**Exercise objective:** Could you write out each of the records below exactly?

Dataset entries

-- ==== Sys2Proof/Decode.lean ====
section
/-! DEFINITION. Decoding a line (spec R300 to R306, R330), and the encoder that writes the line of an instruction. -/

namespace Sys2Proof

/-- `class_of` (spec R304). -/
def classOf (op : Text) : Cls :=
  if op = chars ['j'] ∨ op = chars ['j', 'a', 'l'] then .j
  else if op = chars ['a', 'd', 'd'] ∨ op = chars ['s', 'u', 'b'] ∨ op = chars ['a', 'n', 'd'] ∨ op = chars ['o', 'r'] then .r
  else .i

/-- What `decode` gives (spec R300), beside the tokens themselves: mnemonic, operands, class. -/
structure Decoded where
  op       : Text
  operands : List Text
  cls      : Cls
  deriving DecidableEq, Repr

/-- `decode(s)` (spec R300): none on a line without a token, which LOAD refuses (R204). -/
def decode (line : Text) : Option Decoded :=
  match tokenize line with
  | [] => none
  | tok :: operands => some { op := asciiLower tok, operands := operands, cls := classOf (asciiLower tok) }

/-- The instruction a mnemonic and its operands stand for: `op` alone selects the row (spec R330, R412). -/
def Instr.ofOp (op : Text) (operands : List Text) : Instr :=
  if op = chars ['l', 'i'] then .li operands
  else if op = chars ['l', 'a'] then .la operands
  else if op = chars ['a', 'd', 'd'] then .add operands
  else if op = chars ['a', 'd', 'd', 'i'] then .addi operands
  else if op = chars ['j'] then .j operands
  else if op = chars ['b', 'e', 'q'] then .beq operands
  else if op = chars ['s', 'w'] then .sw operands
  else if op = chars ['s', 'b'] then .sb operands
  else if op = chars ['j', 'a', 'l'] then .jal operands
  else if op = chars ['s', 'u', 'b'] then .sub operands
  else if op = chars ['a', 'n', 'd'] then .and operands
  else if op = chars ['o', 'r'] then .or operands
  else .other op operands

/-- The instruction of a line (spec R300, R412). -/
def decodeLine (line : Text) : Option Instr := (decode line).map fun d => Instr.ofOp d.op d.operands

/-- The mnemonic of an instruction, as the opcode table spells it (spec R330). -/
def Instr.op : Instr → Text
  | .li _ => chars ['l', 'i']
  | .la _ => chars ['l', 'a']
  | .add _ => chars ['a', 'd', 'd']
  | .addi _ => chars ['a', 'd', 'd', 'i']
  | .j _ => chars ['j']
  | .beq _ => chars ['b', 'e', 'q']
  | .sw _ => chars ['s', 'w']
  | .sb _ => chars ['s', 'b']
  | .jal _ => chars ['j', 'a', 'l']
  | .sub _ => chars ['s', 'u', 'b']
  | .and _ => chars ['a', 'n', 'd']
  | .or _ => chars ['o', 'r']
  | .other op _ => op

/-- The operand tokens of an instruction. -/
def Instr.operands : Instr → List Text
  | .li ops => ops
  | .la ops => ops
  | .add ops => ops
  | .addi ops => ops
  | .j ops => ops
  | .beq ops => ops
  | .sw ops => ops
  | .sb ops => ops
  | .jal ops => ops
  | .sub ops => ops
  | .and ops => ops
  | .or ops => ops
  | .other _ ops => ops

/-- The class the opcode table gives the instruction's row (spec R330). -/
def Instr.cls : Instr → Cls
  | .li _ => .i
  | .la _ => .i
  | .add _ => .r
  | .addi _ => .i
  | .j _ => .j
  | .beq _ => .i
  | .sw _ => .i
  | .sb _ => .i
  | .jal _ => .j
  | .sub _ => .r
  | .and _ => .r
  | .or _ => .r
  | .other _ _ => .i

/-- Tokens with one space between them (spec R340, commas being optional). -/
def joinTokens : List Text → Text
  | [] => []
  | [t] => t
  | t :: u :: ts => t ++ cp ' ' :: joinTokens (u :: ts)

/-- The line of an instruction. A line that would end in `:` gets a comma at its end, a separator of no token (R302),
since a line ending in `:` defines a label (R202). -/
def encode (i : Instr) : Text :=
  let line := joinTokens (i.op :: i.operands)
  if endsWithColon line then line ++ [cp ','] else line

/-- The `n` low bytes of `w`, the least significant first. -/
def wordBytes : Nat → Nat → List Byte
  | 0, _ => []
  | n + 1, w => BitVec.ofNat 8 w :: wordBytes n (w / 256)

/-- Bytes without the zero bytes at their end. -/
def dropTrailingZeros (bs : List Byte) : List Byte := (bs.reverse.dropWhile (· = 0#8)).reverse

/-- The line a word stands for (notes/assumptions/4.md): its bytes, the first the least significant, zero bytes at the end
dropped, read in the pattern of UTF-8. The spec has no binary form (R301). -/
def textOfWord (nbits w : Nat) : Option Text :=
  bytesText (dropTrailingZeros (wordBytes ((nbits + 7) / 8) (w % 2 ^ nbits)))

/-- The instruction the decoder reads from a word of `nbits` bits (notes/assumptions/4.md). -/
def decodeTableWord (nbits w : Nat) : Option Instr := (textOfWord nbits w).bind decodeLine

/-- The number whose bytes are `bs`, the least significant first: the word of a line (inverse of `wordBytes`). -/
def wordOfBytes : List Byte → Nat
  | [] => 0
  | b :: bs => b.toNat + 256 * wordOfBytes bs

end Sys2Proof
end

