-- ==== Sys2Proof/Machine/ControlTransfer.lean ====
section
/-! DEFINITION. The control-transfer family, `j` and `beq` (spec R460 to R462): no delay slot (R416). -/

namespace Sys2Proof.Machine

/-- `j label` (spec R461). -/
def execJ (operands : List Text) (s : State) : Answer :=
  settle <|
    match operands with
    | [label] => do
      let a ← s.target label
      .ok (s.setPc a)
    | _ => wrongCount (chars ['j']) operands

/-- `beq rs, rt, label` (spec R462): the label is resolved only when the branch is taken. -/
def execBeq (operands : List Text) (s : State) : Answer :=
  settle <|
    match operands with
    | [rs, rt, label] => do
      let a ← s.regOperand rs
      let b ← s.regOperand rt
      if s.regsEqual a b then do
        let t ← s.target label
        .ok (s.setPc t)
      else .ok s
    | _ => wrongCount (chars ['b', 'e', 'q']) operands

end Sys2Proof.Machine
end

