-- ==== Sys2Proof/Machine/Core.lean ====
section
/-! DEFINITION. The machine, as the host sees it. -/

def Sys2Proof.core : Host.Core := { State := Sys2Proof.Machine.State, Fault := Sys2Proof.Machine.Fault, Refusal := Sys2Proof.Machine.Refusal, step := Sys2Proof.Machine.step, reset := Sys2Proof.Machine.State.reset }
end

**Response:**
-- ==== Sys2Proof/Decode.lean ====
section
/-! DEFINITION. Decoding a line (spec R300 to R306, R330), and the encoder that writes the line of an instruction. -/

namespace Sys2Proof

/-- `class_of` (spec R304). -/
def classOf (op : Text) : Cls :=
  if op = chars ['j'] ∨ op = chars ['j', 'a', 'l'] then .j
  else if op = chars ['a', 'd', 'd'] ∨ op = chars ['s', 'u', 'b'] ∨ op = chars ['a', 'n', 'd'] ∨ op = chars ['o', 'r'] then .r
  else .i

/-- What `decode` gives (spec R300), beside the tokens themselves: mnemonic, operands, class. -/
structure Decoded where
  op       : Text
  operands : List Text
  cls      : Cls
  deriving DecidableEq, Repr

/-- `decode(s)` (spec R300): none on a line without a token, which LOAD refuses (R204). -/
def decode (line : Text) : Option Decoded :=
  match tokenize line with
  | [] => none
  | tok :: operands => some { op := asciiLower tok, operands := operands, cls := classOf (asciiLower tok) }

/-- The instruction a mnemonic and its operands stand for: `op` alone selects the row (spec R330, R412). -/
def Instr.ofOp (op : Text) (operands : List Text) : Instr :=
  if op = chars ['l', 'i'] then .li operands
  else if op = chars ['l', 'a'] then .la operands
  else if op = chars ['a', 'd', 'd'] then .add operands
  else if op = chars ['a', 'd', 'd', 'i'] then .addi operands
  else if op = chars ['j'] then .j operands
  else if op = chars ['b', 'e', 'q'] then .beq operands
  else if op = chars ['s', 'w'] then .sw operands
  else if op = chars ['s', 'b'] then .sb operands
  else if op = chars ['j', 'a', 'l'] then .jal operands
  else if op = chars ['s', 'u', 'b'] then .sub operands
  else if op = chars ['a', 'n', 'd'] then .and operands
  else if op = chars ['o', 'r'] then .or operands
  else .other op operands

/-- The instruction of a line (spec R300, R412). -/
def decodeLine (line : Text) : Option Instr := (decode line).map fun d => Instr.ofOp d.op d.operands

/-- The mnemonic of an instruction, as the opcode table spells it (spec R330). -/
def Instr.op : Instr → Text
  | .li _ => chars ['l', 'i']
  | .la _ => chars ['l', 'a']
  | .add _ => chars ['a', 'd', 'd']
  | .addi _ => chars ['a', 'd', 'd', 'i']
  | .j _ => chars ['j']
  | .beq _ => chars ['b', 'e', 'q']
  | .sw _ => chars ['s', 'w']
  | .sb _ => chars ['s', 'b']
  | .jal _ => chars ['j', 'a', 'l']
  | .sub _ => chars ['s', 'u', 'b']
  | .and _ => chars ['a', 'n', 'd']
  | .or _ => chars ['o', 'r']
  | .other op _ => op

/-- The operand tokens of an instruction. -/
def Instr.operands : Instr → List Text
  | .li ops => ops
  | .la ops => ops
  | .add ops => ops
  | .addi ops => ops
  | .j ops => ops
  | .beq ops => ops
  | .sw ops => ops
  | .sb ops => ops
  | .jal ops => ops
  | .sub ops => ops
  | .and ops => ops
  | .or ops => ops
  | .other _ ops => ops

/-- The class the opcode table gives the instruction's row (spec R330). -/
def Instr.cls : Instr → Cls
  | .li _ => .i
  | .la _ => .i
  | .add _ => .r
  | .addi _ => .i
  | .j _ => .j
  | .beq _ => .i
  | .sw _ => .i
  | .sb _ => .i
  | .jal _ => .j
  | .sub _ => .r
  | .and _ => .r
  | .or _ => .r
  | .other _ _ => .i

/-- Tokens with one space between them (spec R340, commas being optional). -/
def joinTokens : List Text → Text
  | [] => []
  | [t] => t
  | t :: u :: ts => t ++ cp ' ' :: joinTokens (u :: ts)

/-- The line of an instruction. A line that would end in `:` gets a comma at its end, a separator of no token (R302),
since a line ending in `:` defines a label (R202). -/
def encode (i : Instr) : Text :=
  let line := joinTokens (i.op :: i.operands)
  if endsWithColon line then line ++ [cp ','] else line

/-- The `n` low bytes of `w`, the least significant first. -/
def wordBytes : Nat → Nat → List Byte
  | 0, _ => []
  | n + 1, w => BitVec.ofNat 8 w :: wordBytes n (w / 256)

/-- Bytes without the zero bytes at their end. -/
def dropTrailingZeros (bs : List Byte) : List Byte := (bs.reverse.dropWhile (· = 0#8)).reverse

/-- The line a word stands for (notes/assumptions/4.md): its bytes, the first the least significant, zero bytes at the end
dropped, read in the pattern of UTF-8. The spec has no binary form (R301). -/
def textOfWord (nbits w : Nat) : Option Text :=
  bytesText (dropTrailingZeros (wordBytes ((nbits + 7) / 8) (w % 2 ^ nbits)))

/-- The instruction the decoder reads from a word of `nbits` bits (notes/assumptions/4.md). -/
def decodeTableWord (nbits w : Nat) : Option Instr := (textOfWord nbits w).bind decodeLine

/-- The number whose bytes are `bs`, the least significant first: the word of a line (inverse of `wordBytes`). -/
def wordOfBytes : List Byte → Nat
  | [] => 0
  | b :: bs => b.toNat + 256 * wordOfBytes bs

end Sys2Proof
end

-- ==== Sys2Proof/Machine/ControlTransfer.lean ====
section
/-! DEFINITION. The control-transfer family, `j` and `beq` (spec R460 to R462): no delay slot (R416). -/

namespace Sys2Proof.Machine

/-- `j label` (spec R461). -/
def execJ (operands : List Text) (s : State) : Answer :=
  settle <|
    match operands with
    | [label] => do
      let a ← s.target label
      .ok (s.setPc a)
    | _ => wrongCount (chars ['j']) operands

/-- `beq rs, rt, label` (spec R462): the label is resolved only when the branch is taken. -/
def execBeq (operands : List Text) (s : State) : Answer :=
  settle <|
    match operands with
    | [rs, rt, label] => do
      let a ← s.regOperand rs
      let b ← s.regOperand rt
      if s.regsEqual a b then do
        let t ← s.target label
        .ok (s.setPc t)
      else .ok s
    | _ => wrongCount (chars ['b', 'e', 'q']) operands

end Sys2Proof.Machine
end

-- ==== Sys2Proof/Machine/Core.lean ====
section
/-! DEFINITION. The machine, as the host sees it. -/

def Sys2Proof.core : Host.Core := { State := Sys2Proof.Machine.State, Fault := Sys2Proof.Machine.Fault, Refusal := Sys2Proof.Machine.Refusal, step := Sys2Proof.Machine.step, reset := Sys2Proof.Machine.State.reset }
end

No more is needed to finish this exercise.